▶ **What you should do**
Word for word, set down every line of the entries below from the line with "reg t (K.SNP_SNAP_ID" to the line with "unbuilt s q", including both, and no other line.

========================================

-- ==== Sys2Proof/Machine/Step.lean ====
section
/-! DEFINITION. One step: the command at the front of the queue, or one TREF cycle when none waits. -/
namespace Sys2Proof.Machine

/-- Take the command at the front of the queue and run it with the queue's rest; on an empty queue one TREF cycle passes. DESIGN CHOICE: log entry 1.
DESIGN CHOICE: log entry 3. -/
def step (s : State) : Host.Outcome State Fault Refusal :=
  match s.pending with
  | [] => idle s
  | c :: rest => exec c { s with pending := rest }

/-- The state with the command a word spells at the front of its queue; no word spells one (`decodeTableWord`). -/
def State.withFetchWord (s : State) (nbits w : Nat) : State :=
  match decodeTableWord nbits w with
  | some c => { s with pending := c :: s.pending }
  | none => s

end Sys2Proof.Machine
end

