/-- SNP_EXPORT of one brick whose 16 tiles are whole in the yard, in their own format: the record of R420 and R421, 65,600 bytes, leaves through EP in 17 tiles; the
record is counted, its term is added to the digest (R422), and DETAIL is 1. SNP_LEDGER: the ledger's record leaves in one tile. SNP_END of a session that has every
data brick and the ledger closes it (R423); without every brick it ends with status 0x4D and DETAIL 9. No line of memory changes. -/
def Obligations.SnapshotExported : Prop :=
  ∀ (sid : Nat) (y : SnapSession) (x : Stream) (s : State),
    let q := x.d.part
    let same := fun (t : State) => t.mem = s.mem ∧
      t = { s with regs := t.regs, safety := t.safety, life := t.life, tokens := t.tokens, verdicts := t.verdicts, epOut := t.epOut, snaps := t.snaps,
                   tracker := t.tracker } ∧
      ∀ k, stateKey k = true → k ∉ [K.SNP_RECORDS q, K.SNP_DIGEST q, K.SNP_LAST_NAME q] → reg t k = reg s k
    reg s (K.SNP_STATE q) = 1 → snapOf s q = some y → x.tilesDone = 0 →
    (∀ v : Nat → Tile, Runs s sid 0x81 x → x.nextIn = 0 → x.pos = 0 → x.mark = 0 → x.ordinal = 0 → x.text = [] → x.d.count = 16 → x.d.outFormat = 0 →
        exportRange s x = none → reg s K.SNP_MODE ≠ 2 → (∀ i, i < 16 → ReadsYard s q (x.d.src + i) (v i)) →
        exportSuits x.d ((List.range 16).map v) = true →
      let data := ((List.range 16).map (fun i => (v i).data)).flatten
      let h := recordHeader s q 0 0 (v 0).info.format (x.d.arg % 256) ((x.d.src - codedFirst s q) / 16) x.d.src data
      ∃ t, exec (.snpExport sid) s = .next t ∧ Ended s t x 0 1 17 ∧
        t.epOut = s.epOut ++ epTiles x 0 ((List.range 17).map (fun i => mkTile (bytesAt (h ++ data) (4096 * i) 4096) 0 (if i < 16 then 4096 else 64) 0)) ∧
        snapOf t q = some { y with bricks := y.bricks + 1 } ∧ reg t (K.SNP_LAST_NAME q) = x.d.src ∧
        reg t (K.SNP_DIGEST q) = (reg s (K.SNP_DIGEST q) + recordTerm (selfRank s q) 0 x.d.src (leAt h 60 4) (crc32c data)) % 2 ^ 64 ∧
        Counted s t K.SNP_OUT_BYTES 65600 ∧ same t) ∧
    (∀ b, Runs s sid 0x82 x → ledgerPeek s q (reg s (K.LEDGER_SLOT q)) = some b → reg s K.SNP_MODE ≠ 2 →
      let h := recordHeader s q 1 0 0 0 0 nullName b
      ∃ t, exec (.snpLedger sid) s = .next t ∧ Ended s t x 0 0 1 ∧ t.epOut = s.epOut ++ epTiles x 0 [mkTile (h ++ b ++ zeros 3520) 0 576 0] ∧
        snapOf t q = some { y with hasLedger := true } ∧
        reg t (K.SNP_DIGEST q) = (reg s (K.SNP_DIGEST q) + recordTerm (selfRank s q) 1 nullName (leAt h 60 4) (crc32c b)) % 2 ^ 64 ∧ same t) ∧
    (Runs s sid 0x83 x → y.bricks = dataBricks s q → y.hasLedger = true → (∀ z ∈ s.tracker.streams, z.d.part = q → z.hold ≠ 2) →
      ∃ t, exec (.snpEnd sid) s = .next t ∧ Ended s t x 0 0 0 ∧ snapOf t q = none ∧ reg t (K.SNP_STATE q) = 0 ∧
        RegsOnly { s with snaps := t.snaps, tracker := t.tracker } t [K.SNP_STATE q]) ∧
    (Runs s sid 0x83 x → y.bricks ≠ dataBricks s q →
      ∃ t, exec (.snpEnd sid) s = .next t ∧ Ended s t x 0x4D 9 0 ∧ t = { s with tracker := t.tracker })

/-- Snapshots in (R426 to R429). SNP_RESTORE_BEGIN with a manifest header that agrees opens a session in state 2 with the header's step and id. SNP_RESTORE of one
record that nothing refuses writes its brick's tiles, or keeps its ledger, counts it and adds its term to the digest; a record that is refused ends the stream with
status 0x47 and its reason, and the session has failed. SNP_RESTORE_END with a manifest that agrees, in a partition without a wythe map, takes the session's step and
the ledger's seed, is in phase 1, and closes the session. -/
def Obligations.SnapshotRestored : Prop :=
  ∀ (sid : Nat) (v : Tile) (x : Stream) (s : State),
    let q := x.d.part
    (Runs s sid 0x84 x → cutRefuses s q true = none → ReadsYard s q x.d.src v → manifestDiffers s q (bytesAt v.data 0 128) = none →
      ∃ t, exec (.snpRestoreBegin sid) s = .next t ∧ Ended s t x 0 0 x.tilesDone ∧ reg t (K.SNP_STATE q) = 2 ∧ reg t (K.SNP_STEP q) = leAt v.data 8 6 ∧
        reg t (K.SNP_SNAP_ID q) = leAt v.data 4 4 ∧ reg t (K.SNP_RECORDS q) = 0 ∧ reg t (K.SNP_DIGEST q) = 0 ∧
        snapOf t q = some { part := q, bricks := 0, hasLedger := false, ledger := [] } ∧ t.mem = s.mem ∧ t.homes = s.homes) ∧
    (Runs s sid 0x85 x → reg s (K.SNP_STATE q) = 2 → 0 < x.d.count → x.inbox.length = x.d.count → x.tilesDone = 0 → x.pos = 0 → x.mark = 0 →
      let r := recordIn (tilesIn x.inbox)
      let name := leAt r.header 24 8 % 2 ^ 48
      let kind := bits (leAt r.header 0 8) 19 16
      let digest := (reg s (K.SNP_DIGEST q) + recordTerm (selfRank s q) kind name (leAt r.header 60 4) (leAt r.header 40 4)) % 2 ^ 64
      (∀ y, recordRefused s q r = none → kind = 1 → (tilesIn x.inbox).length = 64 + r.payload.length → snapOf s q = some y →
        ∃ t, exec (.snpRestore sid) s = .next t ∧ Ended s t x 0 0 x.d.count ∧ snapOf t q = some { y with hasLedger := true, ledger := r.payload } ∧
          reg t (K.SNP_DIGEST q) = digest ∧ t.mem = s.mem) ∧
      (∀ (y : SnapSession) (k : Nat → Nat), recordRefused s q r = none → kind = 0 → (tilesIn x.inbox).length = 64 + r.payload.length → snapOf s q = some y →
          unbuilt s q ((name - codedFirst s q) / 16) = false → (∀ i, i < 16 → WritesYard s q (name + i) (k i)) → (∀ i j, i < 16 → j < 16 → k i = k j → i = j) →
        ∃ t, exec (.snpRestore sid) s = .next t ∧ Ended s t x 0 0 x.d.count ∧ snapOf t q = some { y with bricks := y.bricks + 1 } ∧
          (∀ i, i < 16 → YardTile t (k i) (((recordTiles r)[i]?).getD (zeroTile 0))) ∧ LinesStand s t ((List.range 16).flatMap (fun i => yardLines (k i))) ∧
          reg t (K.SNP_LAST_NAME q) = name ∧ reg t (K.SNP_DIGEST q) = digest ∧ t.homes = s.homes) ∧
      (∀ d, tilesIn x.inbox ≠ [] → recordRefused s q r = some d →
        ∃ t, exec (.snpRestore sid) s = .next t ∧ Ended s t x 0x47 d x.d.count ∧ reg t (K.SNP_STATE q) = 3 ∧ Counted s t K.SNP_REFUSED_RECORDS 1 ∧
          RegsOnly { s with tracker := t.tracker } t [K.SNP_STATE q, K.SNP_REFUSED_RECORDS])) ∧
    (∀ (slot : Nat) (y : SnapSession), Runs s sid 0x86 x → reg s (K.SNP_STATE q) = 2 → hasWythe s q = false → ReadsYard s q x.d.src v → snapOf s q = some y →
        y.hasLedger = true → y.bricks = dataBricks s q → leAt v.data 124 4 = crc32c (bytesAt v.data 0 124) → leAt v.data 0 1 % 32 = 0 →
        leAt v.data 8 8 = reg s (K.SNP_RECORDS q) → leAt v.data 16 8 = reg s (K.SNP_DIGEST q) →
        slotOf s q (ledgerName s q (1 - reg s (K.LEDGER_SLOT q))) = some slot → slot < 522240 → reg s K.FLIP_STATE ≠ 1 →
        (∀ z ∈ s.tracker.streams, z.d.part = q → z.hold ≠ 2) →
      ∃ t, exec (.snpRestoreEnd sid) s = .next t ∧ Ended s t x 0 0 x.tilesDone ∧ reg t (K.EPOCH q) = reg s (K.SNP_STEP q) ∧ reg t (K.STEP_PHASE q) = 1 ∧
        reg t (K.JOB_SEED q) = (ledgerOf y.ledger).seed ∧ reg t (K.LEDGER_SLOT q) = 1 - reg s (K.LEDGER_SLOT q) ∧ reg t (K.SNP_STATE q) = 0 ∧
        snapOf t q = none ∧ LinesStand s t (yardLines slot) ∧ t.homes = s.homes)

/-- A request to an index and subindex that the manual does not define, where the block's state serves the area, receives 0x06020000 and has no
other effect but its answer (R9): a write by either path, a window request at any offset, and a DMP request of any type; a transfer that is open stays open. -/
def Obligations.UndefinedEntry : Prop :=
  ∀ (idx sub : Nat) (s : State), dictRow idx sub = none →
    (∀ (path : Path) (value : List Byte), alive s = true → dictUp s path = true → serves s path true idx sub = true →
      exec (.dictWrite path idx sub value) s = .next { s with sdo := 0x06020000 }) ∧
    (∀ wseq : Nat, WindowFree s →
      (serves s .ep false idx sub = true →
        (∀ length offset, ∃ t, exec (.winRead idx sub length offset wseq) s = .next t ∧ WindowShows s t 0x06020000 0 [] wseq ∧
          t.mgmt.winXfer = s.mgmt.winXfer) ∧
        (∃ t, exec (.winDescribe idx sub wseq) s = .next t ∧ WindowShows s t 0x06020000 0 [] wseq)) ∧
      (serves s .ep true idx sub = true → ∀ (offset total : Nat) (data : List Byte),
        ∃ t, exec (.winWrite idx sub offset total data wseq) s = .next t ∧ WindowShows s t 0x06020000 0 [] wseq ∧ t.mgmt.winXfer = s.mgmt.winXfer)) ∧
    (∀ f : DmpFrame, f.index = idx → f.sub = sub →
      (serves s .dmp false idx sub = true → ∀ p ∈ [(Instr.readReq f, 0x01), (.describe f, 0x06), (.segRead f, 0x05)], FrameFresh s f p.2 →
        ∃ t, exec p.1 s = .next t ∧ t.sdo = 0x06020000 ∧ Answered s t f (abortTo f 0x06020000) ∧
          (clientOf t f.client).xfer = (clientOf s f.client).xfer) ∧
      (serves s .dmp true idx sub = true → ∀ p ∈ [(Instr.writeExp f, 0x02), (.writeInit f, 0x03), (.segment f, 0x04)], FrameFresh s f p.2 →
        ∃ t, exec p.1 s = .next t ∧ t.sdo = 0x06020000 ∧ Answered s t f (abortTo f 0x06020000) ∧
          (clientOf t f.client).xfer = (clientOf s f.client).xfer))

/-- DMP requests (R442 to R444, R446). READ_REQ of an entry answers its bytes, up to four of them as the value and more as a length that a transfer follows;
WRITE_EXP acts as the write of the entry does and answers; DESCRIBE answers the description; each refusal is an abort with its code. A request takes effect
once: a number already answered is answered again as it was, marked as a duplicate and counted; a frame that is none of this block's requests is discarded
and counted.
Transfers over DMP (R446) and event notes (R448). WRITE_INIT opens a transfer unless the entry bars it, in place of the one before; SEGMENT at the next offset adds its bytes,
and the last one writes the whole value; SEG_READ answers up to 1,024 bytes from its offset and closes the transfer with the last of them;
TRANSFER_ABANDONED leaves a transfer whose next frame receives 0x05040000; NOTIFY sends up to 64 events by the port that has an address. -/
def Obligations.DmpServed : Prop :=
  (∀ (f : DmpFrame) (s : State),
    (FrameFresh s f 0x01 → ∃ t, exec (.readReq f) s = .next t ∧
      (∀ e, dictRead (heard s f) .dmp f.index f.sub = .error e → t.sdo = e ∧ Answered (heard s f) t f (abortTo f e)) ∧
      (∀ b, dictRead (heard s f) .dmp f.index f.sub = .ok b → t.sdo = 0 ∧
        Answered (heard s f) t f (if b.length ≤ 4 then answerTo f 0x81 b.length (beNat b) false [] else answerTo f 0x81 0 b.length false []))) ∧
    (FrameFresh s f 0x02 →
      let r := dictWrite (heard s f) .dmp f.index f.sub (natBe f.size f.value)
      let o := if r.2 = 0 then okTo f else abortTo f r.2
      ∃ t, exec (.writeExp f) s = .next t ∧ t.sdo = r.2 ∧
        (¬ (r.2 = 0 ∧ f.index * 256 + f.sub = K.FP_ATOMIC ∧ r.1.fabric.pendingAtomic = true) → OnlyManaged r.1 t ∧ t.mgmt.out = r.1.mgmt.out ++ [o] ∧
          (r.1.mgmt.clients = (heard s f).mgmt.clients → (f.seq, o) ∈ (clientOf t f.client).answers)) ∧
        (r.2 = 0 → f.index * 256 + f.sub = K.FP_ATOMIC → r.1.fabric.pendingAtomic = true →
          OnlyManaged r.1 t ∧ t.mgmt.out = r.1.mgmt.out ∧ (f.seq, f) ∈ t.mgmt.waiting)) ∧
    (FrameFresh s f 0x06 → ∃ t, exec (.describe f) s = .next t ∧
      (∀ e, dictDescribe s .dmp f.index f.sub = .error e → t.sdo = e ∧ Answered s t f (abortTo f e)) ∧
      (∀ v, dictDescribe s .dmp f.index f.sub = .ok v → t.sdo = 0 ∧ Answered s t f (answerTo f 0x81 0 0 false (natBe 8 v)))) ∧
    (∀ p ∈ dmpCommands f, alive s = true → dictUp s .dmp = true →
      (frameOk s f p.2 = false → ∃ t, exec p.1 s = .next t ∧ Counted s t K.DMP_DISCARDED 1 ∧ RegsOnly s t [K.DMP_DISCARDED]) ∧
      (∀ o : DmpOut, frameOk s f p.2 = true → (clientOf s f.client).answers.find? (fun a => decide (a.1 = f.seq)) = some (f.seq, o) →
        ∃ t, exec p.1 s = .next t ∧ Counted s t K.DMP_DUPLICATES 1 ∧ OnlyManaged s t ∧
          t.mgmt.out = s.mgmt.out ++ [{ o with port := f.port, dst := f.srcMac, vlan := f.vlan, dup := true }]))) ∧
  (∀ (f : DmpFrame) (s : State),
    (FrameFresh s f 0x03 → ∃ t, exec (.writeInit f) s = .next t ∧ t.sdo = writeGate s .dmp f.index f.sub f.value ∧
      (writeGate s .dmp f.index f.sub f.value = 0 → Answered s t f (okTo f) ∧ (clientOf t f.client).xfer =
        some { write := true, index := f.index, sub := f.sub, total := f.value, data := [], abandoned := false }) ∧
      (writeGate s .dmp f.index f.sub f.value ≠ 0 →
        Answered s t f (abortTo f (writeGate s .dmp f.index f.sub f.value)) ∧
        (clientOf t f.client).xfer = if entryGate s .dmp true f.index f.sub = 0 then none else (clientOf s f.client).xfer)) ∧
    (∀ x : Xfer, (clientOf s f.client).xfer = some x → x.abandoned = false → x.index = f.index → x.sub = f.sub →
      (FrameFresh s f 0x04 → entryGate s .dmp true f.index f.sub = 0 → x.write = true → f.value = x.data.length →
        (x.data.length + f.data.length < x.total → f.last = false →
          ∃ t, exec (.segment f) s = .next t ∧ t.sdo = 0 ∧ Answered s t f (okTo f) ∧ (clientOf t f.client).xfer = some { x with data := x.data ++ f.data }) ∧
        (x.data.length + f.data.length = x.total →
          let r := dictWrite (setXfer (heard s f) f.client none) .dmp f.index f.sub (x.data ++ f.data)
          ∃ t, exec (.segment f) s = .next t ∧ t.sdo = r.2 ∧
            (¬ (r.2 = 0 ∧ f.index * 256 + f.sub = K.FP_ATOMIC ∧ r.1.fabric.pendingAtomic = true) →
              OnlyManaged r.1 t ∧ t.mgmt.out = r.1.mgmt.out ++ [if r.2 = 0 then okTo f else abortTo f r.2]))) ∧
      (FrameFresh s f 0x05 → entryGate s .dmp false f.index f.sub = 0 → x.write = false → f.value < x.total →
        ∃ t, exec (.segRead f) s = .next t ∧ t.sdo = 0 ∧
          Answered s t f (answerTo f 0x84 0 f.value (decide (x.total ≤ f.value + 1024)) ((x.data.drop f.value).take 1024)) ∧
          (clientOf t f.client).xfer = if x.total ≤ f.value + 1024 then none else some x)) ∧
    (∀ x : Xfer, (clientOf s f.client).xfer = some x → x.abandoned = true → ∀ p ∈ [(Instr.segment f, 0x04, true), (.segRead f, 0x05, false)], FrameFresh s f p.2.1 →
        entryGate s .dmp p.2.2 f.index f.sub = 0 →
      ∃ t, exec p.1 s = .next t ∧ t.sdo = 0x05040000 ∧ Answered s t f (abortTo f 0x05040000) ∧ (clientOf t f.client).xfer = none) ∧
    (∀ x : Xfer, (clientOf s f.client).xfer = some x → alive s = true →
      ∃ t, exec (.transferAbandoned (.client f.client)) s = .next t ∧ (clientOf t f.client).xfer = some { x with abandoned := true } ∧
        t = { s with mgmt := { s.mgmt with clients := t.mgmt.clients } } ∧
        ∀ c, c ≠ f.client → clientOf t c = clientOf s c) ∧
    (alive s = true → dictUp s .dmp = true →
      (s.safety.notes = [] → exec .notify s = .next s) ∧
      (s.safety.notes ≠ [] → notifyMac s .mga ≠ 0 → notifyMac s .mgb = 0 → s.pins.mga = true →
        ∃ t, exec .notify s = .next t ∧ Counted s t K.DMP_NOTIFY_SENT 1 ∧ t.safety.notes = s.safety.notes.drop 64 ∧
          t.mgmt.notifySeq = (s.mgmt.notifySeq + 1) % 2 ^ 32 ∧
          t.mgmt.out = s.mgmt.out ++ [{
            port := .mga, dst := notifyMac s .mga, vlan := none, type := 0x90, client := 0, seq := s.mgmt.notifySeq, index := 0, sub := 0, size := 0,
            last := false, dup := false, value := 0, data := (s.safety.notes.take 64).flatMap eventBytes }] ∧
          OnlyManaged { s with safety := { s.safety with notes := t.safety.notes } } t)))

========================================

▶ **Reply**
        reg t (K.SNP_SNAP_ID q) = leAt v.data 4 4 ∧ reg t (K.SNP_RECORDS q) = 0 ∧ reg t (K.SNP_DIGEST q) = 0 ∧
        snapOf t q = some { part := q, bricks := 0, hasLedger := false, ledger := [] } ∧ t.mem = s.mem ∧ t.homes = s.homes) ∧
    (Runs s sid 0x85 x → reg s (K.SNP_STATE q) = 2 → 0 < x.d.count → x.inbox.length = x.d.count → x.tilesDone = 0 → x.pos = 0 → x.mark = 0 →
      let r := recordIn (tilesIn x.inbox)
      let name := leAt r.header 24 8 % 2 ^ 48
      let kind := bits (leAt r.header 0 8) 19 16
      let digest := (reg s (K.SNP_DIGEST q) + recordTerm (selfRank s q) kind name (leAt r.header 60 4) (leAt r.header 40 4)) % 2 ^ 64
      (∀ y, recordRefused s q r = none → kind = 1 → (tilesIn x.inbox).length = 64 + r.payload.length → snapOf s q = some y →
        ∃ t, exec (.snpRestore sid) s = .next t ∧ Ended s t x 0 0 x.d.count ∧ snapOf t q = some { y with hasLedger := true, ledger := r.payload } ∧
          reg t (K.SNP_DIGEST q) = digest ∧ t.mem = s.mem) ∧
      (∀ (y : SnapSession) (k : Nat → Nat), recordRefused s q r = none → kind = 0 → (tilesIn x.inbox).length = 64 + r.payload.length → snapOf s q = some y →
          unbuilt s q ((name - codedFirst s q) / 16) = false → (∀ i, i < 16 → WritesYard s q (name + i) (k i)) → (∀ i j, i < 16 → j < 16 → k i = k j → i = j) →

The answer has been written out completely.